Szalay is a leader in the grass-roots standardization effort to bring the next generation petascale databases in astronomy to a common basis, so that they will be interoperable. In support of this goal, Szalay was Project Director of the National Virtual Observatory. In 2001, Jim Gray and Szalay wrote up a viewpoint article on the national virtual observatory project for Science, entitled "The World-Wide Telescope." He was also one of the founders of the International Virtual Observatory Alliance and part of the core team to build the Galaxy Zoo, one of the most visible citizen science projects today.
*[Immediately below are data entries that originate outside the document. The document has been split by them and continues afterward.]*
-- ==== Sys2Proof/Machine/Channels.lean ====
section
/-! DEFINITION. S-wire channels: arrivals, phases, reductions and SYNC up to its arrival (R53, R54, R214 to R222, R401, R405). -/

namespace Sys2Proof.Machine

open Sys2Proof

/-! ## Members and levels -/

/-- Channel ch of a core. -/
def Core.chan (k : Core) (ch : Nat) : Chan := tget k.chans ch Chan.reset
/-- Channel ch replaced. -/
def Core.setChan (k : Core) (ch : Nat) (x : Chan) : Core := { k with chans := tset k.chans ch x }

/-- Whether a core is a member of a channel (R53). -/
def Core.member (k : Core) (ch : Nat) : Bool := bit k.smask ch

/-- Segmentation of a channel (R214). -/
def Core.segMode (k : Core) (ch : Nat) : Nat := fld k.segm (2 * ch) 2

/-- Members of the segment of channel ch that holds core c, in ascending index (R214). -/
def State.members (s : State) (c ch : Nat) : List Nat :=
  let k := s.core c
  (gridCores k.jobgrid).filter (fun d => (s.core d).member ch &&
    (match k.segMode ch with | 1 => dieOf d == dieOf c | 2 => clusterOf d == clusterOf c | _ => true))

/-- Release latency of a segment (R17, R214). -/
def releaseLatency (l : List Nat) : Nat := if l.any (fun d => dieOf d != dieOf (l.headD 0)) then 44 else 28

/-- The channel of a level, when the level is present (R53). -/
def Core.levelChan (k : Core) (l : Nat) : Option Nat :=
  if 1 ≤ l ∧ l ≤ 4 ∧ bit k.domch (6 * (l - 1) + 5) = true then some (fld k.domch (6 * (l - 1)) 5) else none

/-- The present level whose channel this is, if any. -/
def Core.chanLevel (k : Core) (ch : Nat) : Option Nat := [1, 2, 3, 4].find? (fun l => k.levelChan l == some ch)

/-- Whether a field defined on the core has this channel (R216). -/
def Core.fieldChan (k : Core) (ch : Nat) : Bool := k.fields.any (fun p => fCHAN p.2.desc == ch)

/-- The next arrival number of a core on a channel: phases done, arrivals standing in the tree, and one (R215). -/
def State.nextArrival (s : State) (c ch : Nat) : BitVec 16 :=
  ((s.core c).chan ch).p + BitVec.ofNat 16 (s.arrivals.filter (fun a => a.core == c && a.ch == ch)).length + 1

/-- An arrival enters the tree now (R215, R218, R222). -/
def State.enterArrival (s : State) (c ch : Nat) (value : BitVec 32) (ovr : Bool) (digest : Option (BitVec 32)) : State :=
  { s with arrivals := s.arrivals ++ [{ core := c, ch := ch, k := s.nextArrival c ch, value := value, time := s.rtime.toNat, ovr := ovr, digest := digest }] }

/-- One more arrival in AC. -/
def Core.countArrival (k : Core) (ch : Nat) : Core := k.setChan ch { k.chan ch with ac := (k.chan ch).ac + 1 }

/-! ## Instructions -/

/-- What must be performed before an arrival or a send of a slot: its accesses, port writes and messages (R218, R230). -/
def State.outstanding (s : State) (c t : Nat) : List Nat :=
  (s.slot c t).acc.map (·.id) ++ (s.slot c (departed t)).acc.map (·.id) ++ (s.portWrites.filter (fun w => w.src == c && w.slot == t)).map (·.id) ++
  (s.messages.filter (fun m => m.src == c && m.slot == t)).map (·.id)

/-- ARV (R215, R216, R218): the arrival follows the accesses before it into the tree. -/
def execArv (ch : BitVec 5) (b : Reg) (s : State) : Out State :=
  issue { rs := [b], who := .threads } (fun s =>
    let k := s.mine
    let n := ch.toNat
    let x := k.chan n
    if !k.member n || (k.chanLevel n).isSome || k.fieldChan n then .illegal 6
    else if x.ac - x.p = 32767 then .wait (.arv n)
    else
      let p : PendArv := { ch := n, value := (s.me.rd b).setWidth 32, slot := s.cur.slot, after := s.outstanding s.cur.core s.cur.slot }
      .done (s.onMine (fun k => { k.countArrival n with arvs := k.arvs ++ [p] }))) s

/-- Whether a core's phase has reached ph (R219). (DEDUCED, log entry 62) -/
def phaseReached (p ph : BitVec 16) : Bool := decide (0 ≤ (p - ph).toInt)

/-- WAITP: phases compare by 16-bit difference, so one more than 32,767 ahead reads as past (R219, R406; DEDUCED, log entry 62). -/
def execWaitp (ch : BitVec 5) (b : Reg) (s : State) : Out State :=
  issue { rs := [b], who := .threads } (fun s =>
    let ph : BitVec 16 := (s.me.rd b).setWidth 16
    if !s.mine.member ch.toNat then .illegal 6
    else if phaseReached (s.mine.chan ch.toNat).p ph then .done s
    else .wait (.waitp ch.toNat ph)) s

/-- BPHASE (R220). -/
def execBphase (d : Reg) (ch : BitVec 5) (s : State) : Out State :=
  issue { ws := [d], who := .threads } (fun s =>
    let k := s.mine
    if !k.member ch.toNat then .illegal 6
    else .done (s.onMe (fun x => x.wr d (phaseWord (k.chan ch.toNat) (s.members s.cur.core ch.toNat).length (k.segMode ch.toNat))))) s

/-- BRED (R221). -/
def execBred (d : Reg) (ch : BitVec 5) (item : BitVec 3) (s : State) : Out State :=
  issue { ws := [d], who := .threads } (fun s =>
    if !s.mine.member ch.toNat then .illegal 6
    else .done (s.onMe (fun x => x.wr d (recordItem (s.mine.chan ch.toNat).last item.toNat)))) s

/-- The issuing slot parks in SYNC; a marker follows the compute release (R37, R54). -/
def State.syncPark (s : State) (l : Nat) : State :=
  (s.park s.cur.core s.cur.slot (.sync l)).onMe (fun x => { x with park := x.park.map (fun w => { w with mark := s.cur.mark }) })

/-- SYNC (R54, R217, R401, R405): it begins the drain and parks until its compute release; a core whose arrival stands only resumes the wait, and
once that phase is over it goes on. (DEDUCED, log entry 41) -/
def execSync (lvl : BitVec 2) (s : State) : Out State :=
  issue { who := .control } (fun s =>
    let l := lvl.toNat + 1
    let k := s.mine
    match k.levelChan l with
    | none => .illegal 3
    | some ch =>
      if !k.member ch then .illegal 6
      else if k.sync = .none then
        if s.me.syncStands = some l then .done (s.onMe (fun x => { x with syncStands := none }))
        else .stay (((s.onMine (fun k => { k with sync := .drain l s.nextPc })).onMe (fun x => { x with syncStands := none })).syncPark l)
      else if k.sync.level = some l then .stay ((s.onMine (fun k => { k with sync := k.sync.onto s.nextPc })).syncPark l)
      else .wait (.sync l)) s

/-! ## Device steps -/

/-- BARRIER_ARRIVAL: the oldest ARV of a channel whose earlier accesses are performed enters the tree (R218), before
an older one that still waits (R215). (DESIGN CHOICE, log entry 92) -/
def execBarrierArrival (c ch : Nat) (s : State) : Out State :=
  let k := s.core c
  .next (match k.arvs.find? (fun p => p.ch == ch && !p.after.any (fun i => (s.outstanding c p.slot).contains i)) with
    | some p => (s.onCore c (fun k => { k with arvs := k.arvs.erase p })).enterArrival c ch p.value false none
    | none => s)

/-- Whether a core has drained for SYNC: slots 0 to 10 have no access, remote write, message or engine command outstanding (R54). -/
def State.drained (s : State) (c : Nat) : Bool :=
  let k := s.core c
  (List.range 11).all (fun t => (s.outstanding c t).isEmpty) &&
  [0, 1, 2].all (fun e => !(k.cmds e).any (fun m => decide (m.slot ≤ 10)))

/-- SYNC_ARRIVAL (R54, R222, R407): the core arrives with RTIME and its overrun flag. -/
def execSyncArrival (c : Nat) (s : State) : Out State :=
  let k := s.core c
  .next (match k.sync with
    | .drain l n =>
      match k.levelChan l with
      | some ch =>
        if s.drained c then
          let s := s.onCore c (fun k => { k.countArrival ch with sync := .arrived l n })
          let s := s.onSlot c 0 (fun x => { x with syncStands := some l })
          let s := s.onCore c (fun k => { k with overrun := k.overrun.map (fun o => if o.lvl = l then { o with carried := true } else o) })
          s.enterArrival c ch (s.rtime.setWidth 32) (k.overrun.any (fun o => o.lvl == l)) none
        else s
      | none => s
    | _ => s)

/-! ## Phases -/

/-- The arrivals that complete the next phase of the segment of core c, one for every member; none while one is missing (R215). -/
def State.phaseArrivals (s : State) (c ch : Nat) : Option (List Arrival) :=
  (s.members c ch).mapM (fun d => s.arrivals.find? (fun a => a.core == d && a.ch == ch && a.k == ((s.core d).chan ch).p + 1))

/-- The record of a phase (R221, R222). -/
def recordOf (l : List Arrival) (phase : Nat) : Record :=
  let vals := l.map (fun a => a.value.toNat)
  let times := l.map (·.time)
  let tmax := times.foldl max 0
  let tmin := times.foldl min tmax
  let lasts := (l.filter (fun a => a.time == tmax)).map (·.core)
  { sum := vals.sum, min := vals.foldl min (vals.headD 0), max := vals.foldl max 0, last := lasts.foldl min (lasts.headD 0), phase := phase,
    wrap := tmin / 2 ^ 32 != tmax / 2 ^ 32, rlast := tmax }

/-- Router cycle of a phase's release (R215). (DESIGN CHOICE, log entry 27) -/
def phaseTime (l : List Arrival) : Nat := (l.map (·.time)).foldl max 0 + releaseLatency (l.map (·.core))

/-- The phase completes: P advances and the record is delivered at every member (R215, R221). -/
def State.completePhase (s : State) (ch : Nat) (l : List Arrival) : State :=
  let mem := l.map (·.core)
  let s := { s with arrivals := s.arrivals.filter (fun a => !l.contains a) }
  mem.foldl (fun s d => s.onCore d (fun k =>
    let x := k.chan ch
    k.setChan ch { x with p := x.p + 1, last := recordOf l (x.p + 1).toNat })) s

end Sys2Proof.Machine
end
He was among the top 1% most cited in the world for subject field and year of publication in the 2001 and 2014 Thomson Reuters Highly Cited Researchers reports.

1990

In 1990, Szalay was elected to the Hungarian Academy of Sciences as a Corresponding Member and awarded the E.W. Fullam Prize of the Dudley Observatory. The following year, he received Hungary's Széchenyi Prize, which recognizes “those who have made an outstanding contribution to academic life in Hungary.” Szalay was recognized in particular for his “discovery of the large scale (400 million light years) distribution pattern of galaxies.” In 2003, he was elected as a Fellow of the American Academy of Arts and Sciences. In 2004, he received an Alexander Von Humboldt Research Award in Physical Sciences. In 2007, Szalay received the Jim Gray eScience Award in recognition for his “foundational contributions to interdisciplinary advances in the field of astronomy and groundbreaking work with Jim Gray.” The IEEE Computer Society awarded Szalay with the 2015 Sidney Fernbach Award for "his outstanding contributions to the development of data-intensive computing systems and on the application of such systems in many scientific areas including astrophysics, turbulence, and genomics.”

1969

Alexander Sándor Szalay, Jr. was born in Hungary. His father is Sándor Szalay, who is considered “the father of nuclear physics in Hungary” for his discovery of a natural enrichment mechanism of uranium and neutrinos. Szalay graduated with a Bachelor of Science degree in Physics in 1969 from Kossuth University, now University of Debrecen, in Hungary. He then received a Master of Science in Theoretical Physics 1972 and a Ph.D in Astrophysics in 1975 from the Eötvös Loránd University in Budapest. During this period, from 1974 to 1982, Szalay also played guitar in the Hungarian rock band Panta Rhei (band). After graduation Szalay spent postdoctoral periods at the University of California, Berkeley, University of Chicago, and Fermilab, before accepting an assistant professorship at Eötvös Loránd University in 1982. After rising to the rank of full professor at Eötvös, he joined Johns Hopkins University in 1989. Subsequently, he was named the Alumni Centennial Chair in 1998 and earned a secondary appointment in the Department of Computer Science in 2001. In 2008, he became Doctor Honoris Causa of the Eötvös Loránd University.

1700

A minor planet discovered by the Sloan Digital Sky Survey at Apache Point Observatory was named 170010 Szalay in his honor.